[Items from a dataset]
::::::::::

theorem execLopResume_keeps {s t : State} (h : Keeps s t) (mb : Nat) :
    KeepsOut s (execLopResume mb t) := by
  unfold execLopResume
  repeat' first
  | intro _
  | with_reducible assumption
  | fail_if_no_progress extract_lets +onlyGivenNames z
    first
    | (refine (have hz : Keeps s z := ?_; ?_))
      subst z
      rotate_left
      try clear_value z
    | try clear_value z
  | with_reducible
      first
      | apply keepsOut_next | apply State.lopResume_keeps | apply State.lopCtl_keeps | apply keeps_ite
      | apply keeps_foldl
  | split

theorem execLopCancel_keeps {s t : State} (h : Keeps s t) (mb : Nat) :
    KeepsOut s (execLopCancel mb t) := by
  unfold execLopCancel
  repeat' first
  | intro _
  | with_reducible assumption
  | fail_if_no_progress extract_lets +onlyGivenNames z
    first
    | (refine (have hz : Keeps s z := ?_; ?_))
      subst z
      rotate_left
      try clear_value z
    | try clear_value z
  | with_reducible
      first
      | apply keepsOut_next | apply State.lopCancel_keeps | apply State.lopCtl_keeps | apply keeps_ite
      | apply keeps_foldl
  | split

theorem State.domsUp_keeps {s t : State} (h : Keeps s t) (m : Nat) :
    Keeps s (State.domsUp t m) := by
  unfold State.domsUp
  repeat' first
  | intro _
  | with_reducible assumption
  | fail_if_no_progress extract_lets +onlyGivenNames z
    first
    | (refine (have hz : Keeps s z := ?_; ?_))
      subst z
      rotate_left
      try clear_value z
    | try clear_value z
  | with_reducible
      first
      | apply State.put_keeps | apply keeps_ite | apply keeps_foldl
  | split

theorem State.domsOff_keeps {s t : State} (h : Keeps s t) (m : Nat) :
    Keeps s (State.domsOff t m) := by
  unfold State.domsOff
  repeat' first
  | intro _
  | with_reducible assumption
  | fail_if_no_progress extract_lets +onlyGivenNames z
    first
    | (refine (have hz : Keeps s z := ?_; ?_))
      subst z
      rotate_left
      try clear_value z
    | try clear_value z
  | with_reducible
      first
      | apply State.put_keeps | apply keeps_ite | apply keeps_foldl
  | split

theorem State.runState_keeps {s t : State} (h : Keeps s t) :
    Keeps s (State.runState t) := by
  unfold State.runState
  repeat' first
  | intro _
  | with_reducible assumption
  | fail_if_no_progress extract_lets +onlyGivenNames z
    first
    | (refine (have hz : Keeps s z := ?_; ?_))
      subst z
      rotate_left
      try clear_value z
    | try clear_value z
  | with_reducible
      first
      | apply State.put_keeps | apply keeps_ite | apply keeps_foldl
  | split

theorem State.standbyOff_keeps {s t : State} (h : Keeps s t) :
    Keeps s (State.standbyOff t) := by
  unfold State.standbyOff
  repeat' first
  | intro _
  | with_reducible assumption
  | fail_if_no_progress extract_lets +onlyGivenNames z
    first
    | (refine (have hz : Keeps s z := ?_; ?_))
      subst z
      rotate_left
      try clear_value z
    | try clear_value z
  | with_reducible
      first
      | apply State.post_keeps | apply State.zeroRange_keeps | apply State.drvReset_keeps | apply State.domsOff_keeps
      | apply State.setEngSt_keeps | apply State.put_keeps | apply State.each_keeps | apply State.engReset_keeps
      | apply keeps_ite | apply keeps_foldl
  | split

theorem State.standbyStep_keeps {s t : State} (h : Keeps s t) :
    Keeps s (State.standbyStep t) := by
  unfold State.standbyStep
  repeat' first
  | intro _
  | with_reducible assumption
  | fail_if_no_progress extract_lets +onlyGivenNames z
    first
    | (refine (have hz : Keeps s z := ?_; ?_))
      subst z
      rotate_left
      try clear_value z
    | try clear_value z
  | with_reducible
      first
      | apply State.loadUpdate_keeps | apply State.doneAll_keeps | apply State.standbyOff_keeps
      | apply State.put_keeps | apply State.when_keeps | apply keeps_ite | apply keeps_foldl
  | split

theorem State.standbyExit_keeps {s t : State} (h : Keeps s t) :
    Keeps s (State.standbyExit t) := by
  unfold State.standbyExit
  repeat' first
  | intro _
  | with_reducible assumption
  | fail_if_no_progress extract_lets +onlyGivenNames z
    first
    | (refine (have hz : Keeps s z := ?_; ?_))
      subst z
      rotate_left
      try clear_value z
    | try clear_value z
  | with_reducible
      first
      | apply State.doneAll_keeps | apply State.post_keeps | apply State.each_keeps | apply State.drvReset_keeps
      | apply State.runState_keeps | apply State.put_keeps | apply State.domsUp_keeps | apply State.engReset_keeps
      | apply keeps_ite | apply keeps_foldl
  | split

theorem State.hibernate_keeps {s t : State} (h : Keeps s t) (mb : Nat) (tmr : Nat) :
    Keeps s (State.hibernate t mb tmr) := by
  unfold State.hibernate
  repeat' first
  | intro _
  | with_reducible assumption
  | fail_if_no_progress extract_lets +onlyGivenNames z
    first
    | (refine (have hz : Keeps s z := ?_; ?_))
      subst z
      rotate_left
      try clear_value z
    | try clear_value z
  | with_reducible
      first
      | apply State.orBit_keeps | apply State.put_keeps | apply State.keepList_keeps | apply State.flashKept_keeps
      | apply State.keepRange_keeps | apply State.done_keeps | apply keeps_ite | apply keeps_foldl
  | split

::::::::::

TASK BRIEF: Type out every record above once more, exactly.

WRITTEN SOLUTION:
theorem execLopResume_keeps {s t : State} (h : Keeps s t) (mb : Nat) :
    KeepsOut s (execLopResume mb t) := by
  unfold execLopResume
  repeat' first
  | intro _
  | with_reducible assumption
  | fail_if_no_progress extract_lets +onlyGivenNames z
    first
    | (refine (have hz : Keeps s z := ?_; ?_))
      subst z
      rotate_left
      try clear_value z
    | try clear_value z
  | with_reducible
      first
      | apply keepsOut_next | apply State.lopResume_keeps | apply State.lopCtl_keeps | apply keeps_ite
      | apply keeps_foldl
  | split

theorem execLopCancel_keeps {s t : State} (h : Keeps s t) (mb : Nat) :
    KeepsOut s (execLopCancel mb t) := by
  unfold execLopCancel
  repeat' first
  | intro _
  | with_reducible assumption
  | fail_if_no_progress extract_lets +onlyGivenNames z
    first
    | (refine (have hz : Keeps s z := ?_; ?_))
      subst z
      rotate_left
      try clear_value z
    | try clear_value z
  | with_reducible
      first
      | apply keepsOut_next | apply State.lopCancel_keeps | apply State.lopCtl_keeps | apply keeps_ite
      | apply keeps_foldl
  | split

theorem State.domsUp_keeps {s t : State} (h : Keeps s t) (m : Nat) :
    Keeps s (State.domsUp t m) := by
  unfold State.domsUp
  repeat' first
  | intro _
  | with_reducible assumption
  | fail_if_no_progress extract_lets +onlyGivenNames z
    first
    | (refine (have hz : Keeps s z := ?_; ?_))
      subst z
      rotate_left
      try clear_value z
    | try clear_value z
  | with_reducible
      first
      | apply State.put_keeps | apply keeps_ite | apply keeps_foldl
  | split

theorem State.domsOff_keeps {s t : State} (h : Keeps s t) (m : Nat) :
    Keeps s (State.domsOff t m) := by
  unfold State.domsOff
  repeat' first
  | intro _
  | with_reducible assumption
  | fail_if_no_progress extract_lets +onlyGivenNames z
    first
    | (refine (have hz : Keeps s z := ?_; ?_))
      subst z
      rotate_left
      try clear_value z
    | try clear_value z
  | with_reducible
      first
      | apply State.put_keeps | apply keeps_ite | apply keeps_foldl
  | split

theorem State.runState_keeps {s t : State} (h : Keeps s t) :
    Keeps s (State.runState t) := by
  unfold State.runState
  repeat' first
  | intro _
  | with_reducible assumption
  | fail_if_no_progress extract_lets +onlyGivenNames z
    first
    | (refine (have hz : Keeps s z := ?_; ?_))
      subst z
      rotate_left
      try clear_value z
    | try clear_value z
  | with_reducible
      first
      | apply State.put_keeps | apply keeps_ite | apply keeps_foldl
  | split

theorem State.standbyOff_keeps {s t : State} (h : Keeps s t) :
    Keeps s (State.standbyOff t) := by
  unfold State.standbyOff
  repeat' first
  | intro _
  | with_reducible assumption
  | fail_if_no_progress extract_lets +onlyGivenNames z
    first
    | (refine (have hz : Keeps s z := ?_; ?_))
      subst z
      rotate_left
      try clear_value z
    | try clear_value z
  | with_reducible
      first
      | apply State.post_keeps | apply State.zeroRange_keeps | apply State.drvReset_keeps | apply State.domsOff_keeps
      | apply State.setEngSt_keeps | apply State.put_keeps | apply State.each_keeps | apply State.engReset_keeps
      | apply keeps_ite | apply keeps_foldl
  | split

theorem State.standbyStep_keeps {s t : State} (h : Keeps s t) :
    Keeps s (State.standbyStep t) := by
  unfold State.standbyStep
  repeat' first
  | intro _
  | with_reducible assumption
  | fail_if_no_progress extract_lets +onlyGivenNames z
    first
    | (refine (have hz : Keeps s z := ?_; ?_))
      subst z
      rotate_left
      try clear_value z
    | try clear_value z
  | with_reducible
      first
      | apply State.loadUpdate_keeps | apply State.doneAll_keeps | apply State.standbyOff_keeps
      | apply State.put_keeps | apply State.when_keeps | apply keeps_ite | apply keeps_foldl
  | split

theorem State.standbyExit_keeps {s t : State} (h : Keeps s t) :
    Keeps s (State.standbyExit t) := by
  unfold State.standbyExit
  repeat' first
  | intro _
  | with_reducible assumption
  | fail_if_no_progress extract_lets +onlyGivenNames z
    first
    | (refine (have hz : Keeps s z := ?_; ?_))
      subst z
      rotate_left
      try clear_value z
    | try clear_value z
  | with_reducible
      first
      | apply State.doneAll_keeps | apply State.post_keeps | apply State.each_keeps | apply State.drvReset_keeps
      | apply State.runState_keeps | apply State.put_keeps | apply State.domsUp_keeps | apply State.engReset_keeps
      | apply keeps_ite | apply keeps_foldl
  | split

theorem State.hibernate_keeps {s t : State} (h : Keeps s t) (mb : Nat) (tmr : Nat) :
    Keeps s (State.hibernate t mb tmr) := by
  unfold State.hibernate
  repeat' first
  | intro _
  | with_reducible assumption
  | fail_if_no_progress extract_lets +onlyGivenNames z
    first
    | (refine (have hz : Keeps s z := ?_; ?_))
      subst z
      rotate_left
      try clear_value z
    | try clear_value z
  | with_reducible
      first
      | apply State.orBit_keeps | apply State.put_keeps | apply State.keepList_keeps | apply State.flashKept_keeps
      | apply State.keepRange_keeps | apply State.done_keeps | apply keeps_ite | apply keeps_foldl
  | split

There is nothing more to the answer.